Y eligió tres cuadros de académicos de unos sesenta años antes para enviárselos a la duquesa de Shortlands para su próxima subasta benéfica. La llamaban «la duquesa de la tómbola» y se pasaba el tiempo pidiendo a todo el mundo en el condado que le mandara cosas para vender. Estaría encantada con los tres académicos enmarcados. Quizás viniera incluso a visitarles para dar las gracias. ¡Qué furioso se ponía Clifford cada vez que venía!
«¡Dios mío! —pensaba para sí la señora Bolton—. ¿Nos está preparando para recibir a un hijo de Oliver Mellors? ¡Dios santo, eso significaría un niño de Tevershall en la cuna de Wragby, desde luego! ¡Y no sería ningún desdoro para la cuna!»

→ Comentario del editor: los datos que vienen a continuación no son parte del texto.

-- ==== Sys2Proof/Laws/Ports.lean ====
section
/-! SUPPORT. What the taking of a command does at a port, and what a hand-over does to a queue: the lemmas that a
statement about a command starts from. -/

namespace Sys2Proof.Machine

/-! ## Taking a command at a ready port (R175, R176) -/

/-- A ready port takes a whole command. -/
theorem command_ready {p : Port} {s : State} (h : Ready p s) (code : Byte) (params : List Byte)
    (take : State → Taken) :
    command p code params take s = takeAt p code.toNat take (addSlots p (1 + params.length) s) := by
  simp [command, live, h.1, h.2]

/-- A streaming port takes a whole streamed report of a train it owns. -/
theorem streamedCommand_streaming {p : Port} {s : State} (h : Streaming p s) (train : Byte) (x : ReportFields)
    (ho : p.owns train.toNat = true) :
    streamedCommand p train x s =
      placeTaken p Answer.oneByte (takeStreamed p train x (uncollect p (addSlots p 22 s))) := by
  simp [streamedCommand, live, h.1, h.2, ho]

/-- A command that the catalogue admits goes to its owning block. -/
theorem takeAt_admitted {p : Port} {code : Nat} (h : admits code p = true) (take : State → Taken) (s : State) :
    takeAt p code take s = placeTaken p Answer.full (take (uncollect p s)) := by simp [takeAt, h]

/-- A command that the catalogue does not admit is answered PORT. -/
theorem takeAt_refused {p : Port} {code : Nat} (h : admits code p = false) (take : State → Taken) (s : State) :
    takeAt p code take s = placeNow p (Answer.bare .port).full s := by simp [takeAt, h]

/-- Placing an answer makes it stand at the port, none of its bytes read. -/
theorem placeNow_answers (p : Port) (a : Answer) (s : State) : Answers p a (placeNow p a.full s) := by
  simp [Answers, placeNow]

/-- Placing an answer touches no other port. -/
theorem placeNow_otherPorts (p : Port) (bytes : List Byte) (s : State) : OtherPorts p s (placeNow p bytes s) := by
  intro q hq; simp [placeNow, hq]

/-- The port as an owning block finds it differs from the port before the command only in its frame and its bytes. -/
theorem uncollect_addSlots_presence (p q : Port) (n : Nat) (s : State) :
    (uncollect p (addSlots p n s)).presence q = s.presence q := by
  simp only [uncollect, addSlots, State.modPort_presence, State.modPort_port, if_true]
  split
  · rename_i h; subst h; split <;> rfl
  · rfl

/-! ## What the owning block sees -/

@[simp] theorem uncollect_records (p : Port) (s : State) :
    (∀ c, (uncollect p s).cavern c = s.cavern c) ∧ (∀ st, (uncollect p s).store st = s.store st) ∧
      (∀ t, (uncollect p s).train t = s.train t) ∧ (∀ q, (uncollect p s).events q = s.events q) ∧
      ∀ n, (uncollect p s).slot n = s.slot n := by simp [uncollect]

@[simp] theorem addSlots_records (p : Port) (n : Nat) (s : State) :
    (∀ c, (addSlots p n s).cavern c = s.cavern c) ∧ (∀ st, (addSlots p n s).store st = s.store st) ∧
      (∀ t, (addSlots p n s).train t = s.train t) ∧ (∀ q, (addSlots p n s).events q = s.events q) ∧
      ∀ m, (addSlots p n s).slot m = s.slot m := by simp [addSlots]

@[simp] theorem placeNow_records (p : Port) (bytes : List Byte) (s : State) :
    (∀ c, (placeNow p bytes s).cavern c = s.cavern c) ∧ (∀ st, (placeNow p bytes s).store st = s.store st) ∧
      (∀ t, (placeNow p bytes s).train t = s.train t) ∧ (∀ q, (placeNow p bytes s).events q = s.events q) ∧
      ∀ m, (placeNow p bytes s).slot m = s.slot m := by simp [placeNow]

/-! ## Queues (R167, R168) -/

/-- A queue that is offered a record keeps what it held, its mask and its latches. -/
theorem EventPort.offered_keeps (q : EventPort) (presence : Presence) (r : EventRecord) (p : Port) :
    q.queue <+: (q.offered presence r p).queue ∧ (q.offered presence r p).mask = q.mask ∧
      (q.offered presence r p).latch1 = q.latch1 ∧ (q.offered presence r p).latch2 = q.latch2 := by
  simp only [EventPort.offered, EventPort.take]
  repeat' split
  all_goals simp

/-- A hand-over joins at most one record to each queue and changes no mask. -/
theorem emit_joins (kind : EventKind) (cls : EventClass) (subject : Subject) (w1 w2 : Int) (s : State) :
    EventsOnlyJoin s (emit kind cls subject w1 w2 s) := by
  intro p
  cases p <;> exact ⟨(EventPort.offered_keeps ..).1, (EventPort.offered_keeps ..).2.1⟩

/-- Joining is transitive. -/
theorem EventsOnlyJoin.trans {a b c : State} (h : EventsOnlyJoin a b) (k : EventsOnlyJoin b c) : EventsOnlyJoin a c :=
  fun p => ⟨(h p).1.trans (k p).1, (k p).2.trans (h p).2⟩

/-- A state with the same router is joined to. -/
theorem EventsOnlyJoin.of_eq {a b : State} (h : b.evr = a.evr) : EventsOnlyJoin a b :=
  fun p => by simp [State.events, h]

/-- A capture joins at most its one event. -/
theorem capture_joins (code : ExcCode) (source : ExcSource) (subject : Subject) (slot : Option Nat) (s : State) :
    EventsOnlyJoin s (capture code source subject slot s) := by
  simp only [capture]
  split
  · exact .of_eq rfl
  · exact .trans (.of_eq rfl) (emit_joins _ _ _ _ _ _)

/-- So does what a saturation raises. -/
theorem raise_joins (exc : Option ExcCode) (source : ExcSource) (subject : Subject) (s : State) :
    EventsOnlyJoin s (raise exc source subject s) := by
  simp only [raise]
  split
  · split
    · exact capture_joins _ _ _ _ _
    · exact .of_eq rfl
  · exact .of_eq rfl

/-! ## The generation number and the recheck flag (R94, R95) -/

/-- The generation number advances and nothing else of the engine changes. -/
theorem bumpGeneration_pen (s : State) :
    (bumpGeneration s).pen = { s.pen with generation := s.pen.generation + 1 } := rfl

/-- A recheck request is discarded in CONFIG, and otherwise waits or is started (R94, R112). -/
theorem postRecheck_pen (s : State) :
    (postRecheck s).pen = if s.svc.part = .config then s.pen else s.pen.posted := by
  simp only [postRecheck]; split <;> rfl

/-- The hold monitor writes the two hold states only. -/
theorem evalHold_pen (s : State) :
    (evalHold s).pen = { s.pen with genHold := genReasons s, chgHold := chgReasons s } := by
  simp only [evalHold, emitHold]
  repeat' split
  all_goals simp

end Sys2Proof.Machine
end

Entre otras monstruosidades había en aquel trastero una caja bastante grande de laca negra y de construcción ingeniosa, hecha unos sesenta o setenta años antes y provista de todos los departamentos imaginables. En la parte de arriba un juego de baño concentrado: cepillos, frascos, espejos, peines, cajitas e incluso tres navajitas de afeitar con fundas, bacía y todo. Debajo había una especie de juego de escritorio: secantes, plumas, tinteros, papel, sobres, agendas; luego un costurero completo con tijeras de tres tamaños, dedales, agujas, hilo y seda, huevo para zurcir, todo de la mejor calidad y de un acabado perfecto. Había además un pequeño botiquín con frascos etiquetados: láudano, tintura de mirra, esencia de clavo, etc., pero vacíos. Todo era absolutamente nuevo, y el mueblecillo, cerrado, del tamaño de una bolsa de viaje pequeña y gruesa. Dentro todo tenía su sitio exacto, como en un rompecabezas. El líquido de los frascos no podía derramarse porque no quedaba sitio para ello.
Aquel objeto estaba maravillosamente pensado y realizado, una excelente artesanía de estilo victoriano. Pero de alguna manera era monstruoso. Alguno de los Chatterley debía haberse dado cuenta de ello, porque aquella cosa no se había llegado a usar nunca. Era un trasto sin alma.